Family of Refresh Tokens (FRT)

There is a second type of refresh token known as Family Refresh Tokens (FRT) that are also valid for 90 days. This research was publicised by Secureworks in this write-up about Family of Client IDs. This “FRT” is undocumented by Microsoft. These tokens can be used by an attacker to mint tokens to ALL applications within “the family”. Now this “family” is undocumented by Microsoft, but Secureworks keeps a non-exhaustive list of what these are here.

This implementation of FRTs by Microsoft contradicts the OAuth 2.0 standard. As per the OAuth2.0 safeguards, bearer tokens are supposed to only be used to obtain tokens with identical or narrower scope and for the same client (application) it’s issued for. This is not the case with FRTs.

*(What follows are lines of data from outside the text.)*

-- ==== Sys2Proof/Machine/Tiles.lean ====
section
/-! DEFINITION. One 32 × 32 tile as codes and bytes (R11, R40, R44), its transpose (R159), and what the memory-side engines
do to one tile: the largest magnitude (R102), encoding (R56), widening (R43), filling (R158), binning (R160). -/

namespace Sys2Proof.Machine

/-! ## Codes and bytes -/

/-- Row and column of element `i` of a tile, and the byte of its block in a scale-plane entry (R45). -/
def blockOf (x y : Nat) : Nat := x / 8 * 4 + y / 8

/-- The code of element (x, y) of a tile held as bytes. -/
def tileCode (f : Nat) (b : List Byte) (x y : Nat) : Nat := codeAt f y fun j => b.getD (x * fmtRow f + j) 0

/-- The codes of a tile, row-major. -/
def tileCodes (f : Nat) (b : List Byte) : List Nat := (List.range 1024).map fun i => tileCode f b (i / 32) (i % 32)

/-- Pairs of H4 codes as bytes, the even element in bits [3:0] (R40). -/
def packH4 : List Nat → List Byte
  | a :: b :: r => BitVec.ofNat 8 (a % 16 + 16 * (b % 16)) :: packH4 r
  | [a] => [BitVec.ofNat 8 (a % 16)]
  | [] => []

/-- A tile as bytes, from its codes. -/
def codesToBytes (f : Nat) (cs : List Nat) : List Byte :=
  if f = 1 then packH4 cs else cs.flatMap fun c => toBytes (fmtRow f / 32) c

/-- A tile with element (x, y) moved to (y, x) (R159). -/
def transposeTile (f : Nat) (b : List Byte) : List Byte :=
  codesToBytes f ((List.range 1024).map fun i => tileCode f b (i % 32) (i / 32))

/-- A scale-plane entry with exponent byte 4br + bc moved to 4bc + br. -/
def transposeEntry (e : List Byte) : List Byte := (List.range 16).map fun i => e.getD (i % 4 * 4 + i / 4) 0

/-- Tile number `t` of a tensor of `cols` tiles per row and `rows` rows, in the transposed tensor. -/
def transposedIndex (rows cols t : Nat) : Nat := t % cols * rows + t / cols

/-- The values of a wide tile. -/
def wideTile (f : Nat) (b : List Byte) : List Num := (tileCodes f b).map (wideNum f)

/-! ## Operations on one tile -/

/-- The larger of two magnitude codes of W32. -/
def maxWord (a b : Word) : Word := if a.toNat < b.toNat then b else a

/-- The largest finite magnitude of a wide tile as W32, and its non-finite elements (R102). -/
def amaxTile (f : Nat) (b : List Byte) : Word × Nat :=
  let cs := tileCodes f b
  (amaxOf (cs.map fun c => if f = 2 then (elemB16 c).w else BitVec.ofNat 32 c),
   (cs.filter fun c => !(wideNum f c).isFin).length)

/-- A tile as encoded: its bytes, scale-plane entry, flags and crushed blocks (R56 to R59). -/
structure EncTile where
  bytes : List Byte
  entry : List Byte
  flags : Flags
  crushed : Nat
deriving DecidableEq, Repr

/-- Encode a wide tile into a narrow format, with the rounding mode of each element. `edge` gives the rows and columns of the
tile that lie inside the tensor: the rest is padding and gets zero codes (R46; log entry 90). -/
def encodeTile (edge : Nat × Nat) (sf df : Nat) (coarse : Word) (rnd : Nat → Rnd) (b : List Byte) : EncTile :=
  let r := recip coarse
  let elem (x y : Nat) : Option (Num × Rnd) :=
    if x < edge.1 ∧ y < edge.2 then some (wideNum sf (tileCode sf b x y), rnd (32 * x + y)) else none
  let bs := (List.range 16).map fun j => encodeBlock (df == 1) r
    ((List.range 64).map fun i => elem (j / 4 * 8 + i / 8) (j % 4 * 8 + i % 8))
  { bytes := codesToBytes df ((List.range 1024).map fun i =>
      match bs[blockOf (i / 32) (i % 32)]? with
      | some k => (k.codes.getD (i / 32 % 8 * 8 + i % 8) 0).toNat
      | none => 0)
    entry := bs.map (·.ex)
    flags := orFlagsAll (bs.map (·.flags))
    crushed := (bs.filter fun k => decide (k.nonzero < 2 * k.flushed)).length }

/-- The value of element (x, y) of a narrow tile, without its coarse scale (R41). -/
def narrowElem (f : Nat) (b entry : List Byte) (x y : Nat) : Num :=
  let c := tileCode f b x y
  scaled (entry.getD (blockOf x y) 0) (if f = 0 then f8Val (BitVec.ofNat 8 c) else h4Val c)

/-- Widen a narrow tile (R43). -/
def widenTile (sf df : Nat) (coarse : Word) (b entry : List Byte) : List Byte × Flags :=
  let es : List (Nat × Flags) := (List.range 1024).map fun i =>
    let x := narrowElem sf b entry (i / 32) (i % 32)
    if df = 2 then let h := widenB16 x coarse; (h.1.toNat, h.2) else let w := widenW32 x coarse; (w.1.toNat, w.2)
  (codesToBytes df (es.map (·.1)), orFlagsAll (es.map (·.2)))

/-- Round values into a wide tile. -/
def roundTile (df : Nat) (xs : List (Num × Rnd)) : List Byte × Flags :=
  let es : List (Nat × Flags) := xs.map fun p =>
    if df = 2 then let h := toB16 p.2 p.1; (h.1.toNat, h.2) else let w := toW32 p.2 p.1; (w.1.toNat, w.2)
  (codesToBytes df (es.map (·.1)), orFlagsAll (es.map (·.2)))

/-- floor(log2) of a magnitude that is not 0. -/
def floorLog2 (m : Nat × Int) : Int := m.2 + (Nat.log2 m.1 : Nat)

/-- The bin of an element in HIST mode 0 (R160). -/
def histBin (x : Num) : Nat :=
  if !x.isFin then 65
  else if x.isZero then 64
  else min 63 (max 0 (floorLog2 x.mag + 32)).toNat

end Sys2Proof.Machine
end

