-- ==== Sys2Proof/Machine/Core.lean ====
section
/-! DEFINITION. The model behind the host's interface. -/

def Sys2Proof.core : Host.Core := { State := Sys2Proof.Machine.State, Fault := Sys2Proof.Machine.Fault, Refusal := Sys2Proof.Machine.Refusal, step := Sys2Proof.Machine.step, reset := Sys2Proof.Machine.State.reset }
end

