/-! ## Host ports and queue pairs (spec/12) -/

/-- R384 to R388, R443: EN = 1 on a disabled pair enables it with empty rings where every check passes, and leaves the code
of the first that fails; EN = 0 drains it; a doorbell moves its tail or its head, and one out of range is an error; it reads back
what was last accepted;
descriptors are fetched up to eight at a time. Rests on the model's reading in log entries 43 and 44. -/
def Obligations.QueuePairsRun : Prop :=
  ∀ (s : State) (p q : Nat) (v : Word), p < 2 → q < 256 →
    (s.barLive p = true → s.flag F.HIF_QCTL_EN p q = false → s.qState p q = 0 →
      let u := (s.setReg .HIF_QCTL p q (Reg.HIF_QCTL.written (s.reg .HIF_QCTL p q) v)).setFld F.HIF_QCTL_EN 1 p q
      Ends (.queueEnable p p q v) s (if u.enableErr p q = 0 then
          (u.modPair p q fun x => { x with
            abi := u.fld F.HIF_QCTL_ABI p q, sqHead := 0, sqTail := 0, cqHead := 0, cqTail := 0, doneCount := 0, sqDb := 0, cqDb := 0 }).setQState
              p q 1 0
        else (u.modPair p q fun x => { x with abi := u.fld F.HIF_QCTL_ABI p q }).setQState p q 2 (u.enableErr p q))) ∧
    (s.writable p (Reg.addr .HIF_QCTL p q) = true → s.flag F.HIF_QCTL_EN p q = true → s.qState p q = 1 →
      Ends (.queueDisable p p q) s (if (s.pair p q).fetched = [] then ((s.setFld F.HIF_QCTL_EN 0 p q).setQState p q 3 0).setQState p q 0 0
        else (s.setFld F.HIF_QCTL_EN 0 p q).setQState p q 3 0)) ∧
    (∀ hw, (s.hostWrote hw).doorbell p q = true → ((s.hostWrote hw).pair p q).sqDb ≠ v →
      Ends (.sqDoorbell p q v hw) s (if v.toNat < (s.hostWrote hw).sqSize p q then
          (s.hostWrote hw).modPair p q fun x => { x with sqTail := v.toNat, sqDb := v }
        else (s.hostWrote hw).setQState p q 2 3)) ∧
    (s.doorbell p q = true → (s.pair p q).cqDb ≠ v →
      let n := s.cqSize p q
      let x := s.pair p q
      Ends (.cqDoorbell p q v) s (if v.toNat < n ∧ (v.toNat + n - x.cqHead) % n ≤ (x.cqTail + n - x.cqHead) % n then
          s.modPair p q fun y => { y with cqHead := v.toNat, cqDb := v }
        else s.setQState p q 2 5)) ∧
    (s.fetches = true → s.nextPair p = some q → s.portLive p = true →
      let u := s.modPort p fun x => { x with turn := (q + 1) % 256 }
      Ends (.descriptorFetch p q true) s ((u.readFailed p).setQState p q 2 4) ∧
      Ends (.descriptorFetch p q false) s (u.fetchDescs p q (u.fetchCount p q))) ∧
    s.bar2Read p (0x1000 * q) = (s.pair p q).sqDb ∧ s.bar2Read p (0x1000 * q + 0x40) = (s.pair p q).cqDb ∧
    ∀ off, 0 < off → off < 0x1000 → off ≠ 0x40 → s.bar2Read p (0x1000 * q + off) = 0

/-- R390 to R399: a descriptor that may start and fails no check has the effect of its OP: NOP ends OK, MARK writes and
reads back its value, at another node by a WRITE and a READ behind it, MSE appends its command to a ring of every die it names, MOVE goes to the pair's channel in its turn;
one that fails a check ends with that status; a finished one writes its 16-byte entry at the completion tail, and a due
status block is written, and that of a pair of ABI 3 that mirrors the step status word of a loaded program. Rests on the model's reading in log entry 44. -/
def Obligations.QueueDescriptorsComplete : Prop :=
  ∀ (s : State) (p q i : Nat) (d : Fetched), p < 2 → q < 256 →
    (s.startable p q i = some d →
      (∀ st cmd, s.descCheck (s.pair p q).abi d.words = some st →
        (cmd = .queueNop p q i ∧ (descOp d.words = 0 ∨ 4 < descOp d.words)) ∨ (∃ f, cmd = .queueMove p q i f ∧ descOp d.words = 1) ∨
          (cmd = .queueMse p q i ∧ descOp d.words = 2) ∨ (∃ f, cmd = .queueMark p q i f ∧ descOp d.words = 4) →
        Ends cmd s (s.finished p q i st 0 0 0)) ∧
      (s.descCheck (s.pair p q).abi d.words = none →
        (descOp d.words = 0 → Ends (.queueNop p q i) s (s.finished p q i 0 0 0 0)) ∧
        (descOp d.words = 4 → nth 0 d.words 1 = 0 → Ends (.queueMark p q i false) s ((s.started p q i).finished p q i 0 0 0 0)) ∧
        (∀ s1 s2 b, descOp d.words = 4 → nth 0 d.words 1 ≠ 0 → (s.started p q i).farGa (nth 0 d.words 1).toNat = false →
          (s.started p q i).write (agentBar4 p) false ((nth 0 d.words 1).toNat % 2 ^ 48) (toBytes 8 (nth 0 d.words 2).toNat) =
            (s1, none) →
          s1.read (agentBar4 p) ((nth 0 d.words 1).toNat % 2 ^ 48) 8 = (s2, .ok b) →
          Ends (.queueMark p q i false) s (s2.finished p q i 0 0 0 0)) ∧
        (∀ ga mask bytes l, descOp d.words = 4 → (nth 0 d.words 1).toNat ≠ 0 →
          (s.started p q i).farGa (nth 0 d.words 1).toNat = true →
          maskedSlots (nth 0 d.words 1).toNat (toBytes 8 (nth 0 d.words 2).toNat) = (ga, mask, bytes) :: l →
          let far := (nth 0 d.words 1).toNat / 2 ^ 48
          let w : Packet := { Packet.blank PT.write far s.node with
            tag := mask, len := 1, addr := BitVec.ofNat 40 (ga % 2 ^ 48 / 16), payload := bytes }
          ((s.started p q i).net.freeId = none → Gives (.queueMark p q i false) s fun t =>
            ∃ f, (t.pair p q).fetched.find? (fun y => y.id == i) = some f ∧ f.started = false ∧ f.finished = d.finished) ∧
          (∀ s1, (s.started p q i).net.freeId ≠ none → (s.started p q i).inject w none true (agentBar4 p) = (s1, none) →
            Ends (.queueMark p q i false) s (s1.finished p q i 0x07 0 0 0)) ∧
          (∀ s1 s2 r x, (s.started p q i).net.freeId ≠ none →
            (s.started p q i).inject w none true (agentBar4 p) = (s1, some r) →
            s1.startRead far (ga % 2 ^ 48) 1 (waitMark p q) (some r) true (agentBar4 p) = some (s2, x) →
            Ends (.queueMark p q i false) s s2)) ∧
        (∀ s1 w, descOp d.words = 2 → (nth 0 d.words 1).toNat % 64 = 0 → (nth 0 d.words 1).toNat / 2 ^ 48 = s.node →
          (nth 0 d.words 1).toNat % 2 ^ 48 < 0x100000000000 →
          (s.started p q i).readWords (agentBar4 p) ((nth 0 d.words 1).toNat % 2 ^ 48) 8 = (s1, .ok w) →
          Ends (.queueMse p q i) s ((mseDies d.words).foldl
            (fun t k => t.mseAppend k (dbits (nth 0 d.words 0) 47 46) p q i (hostRecord w))
            (s1.modFetched p q i fun f => { f with dies := mseDies d.words }))) ∧
        (∀ fail, descOp d.words = 1 →
          let n := s.fld F.HIF_QCTL_CHAN p q
          s.dmaIdle n = true → s.dmaNext n = some (1 + 256 * p + q) →
          Ends (.queueMove p q i fail) s (((s.started p q i).dmaTurn n (1 + 256 * p + q)).moveOn n
            (s.moveCmd p q d.words) d (.queue p q i)
            (moveBeyond (s.pair p q).abi d.words) fail)))) ∧
    (s.powered = true → s.portLive p = true → s.qState p q = 1 → s.cqFull p q = false → d.dropped = false →
      (s.pair p q).fetched.find? (fun f => f.id == i && f.finished) = some d →
      let a := s.qBase .HIF_QCQLO .HIF_QCQHI p q + 16 * (s.pair p q).cqTail
      let u := ((s.setHostBytes p a (toBytes 8 (d.idx % 65536 * 2 ^ 48 + d.status % 256 * 2 ^ 40 + d.flags.toNat * 2 ^ 36
          + descTag d.words) ++ toBytes 8 (d.val.toNat * 2 ^ 32 + d.cnt.toNat))).modPair p q fun x => { x with
        cqTail := (x.cqTail + 1) % s.cqSize p q, doneCount := x.doneCount + 1, lastEntry := a, due := true }).dropFetched p q d.id
      Ends (.queueDescriptorComplete p q i) s (if descSb d.words then u.writeBlock p q else u)) ∧
    (s.powered = true → (s.pair p q).due = true ∨
        (s.flag F.HIF_QCTL_MIRROR p q = true ∧ s.qState p q ≠ 0 ∧ (s.pair p q).abi ≠ 2 ∧ s.progLoaded = true) →
      Ends (.statusBlockWrite p q) s (s.writeBlock p q)) ∧
    (s.powered = true → (s.pair p q).due = false → s.flag F.HIF_QCTL_MIRROR p q = false ∨ (s.pair p q).abi = 2 →
      exec (.statusBlockWrite p q) s = .next s)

What this means in layman terms is, if an attacker steals a refresh token for any application within this “family” – they can mint tokens to ALL the applications inside this family (allowing lateral movement). In terms of attacker hierarchy, the implication here is: depending on your attacker objective, aim to get a FRT over a typical refresh token as this allows you room for lateral movement and privilege escalation.

Primary Refresh Tokens

Valid for 14 days, these refresh tokens are used for single sign-in (SSO) across applications used on the device and contain two additional details embedded in them:

  • Device ID: This field identifies the device where the PRT resides on

  • Session Key: Acts as a proof of possession when the PRT obtains tokens for other applications

Similar to FRT, these tokens can be used to access multiple different resources (not abiding by the OAuth 2.0 standard). As per Microsoft documentation, Conditional Access policies are not evaluated when PRTs are issued.  Therefore, if an attacker steals a PRT, it will automatically satisfy device-based conditional access policies.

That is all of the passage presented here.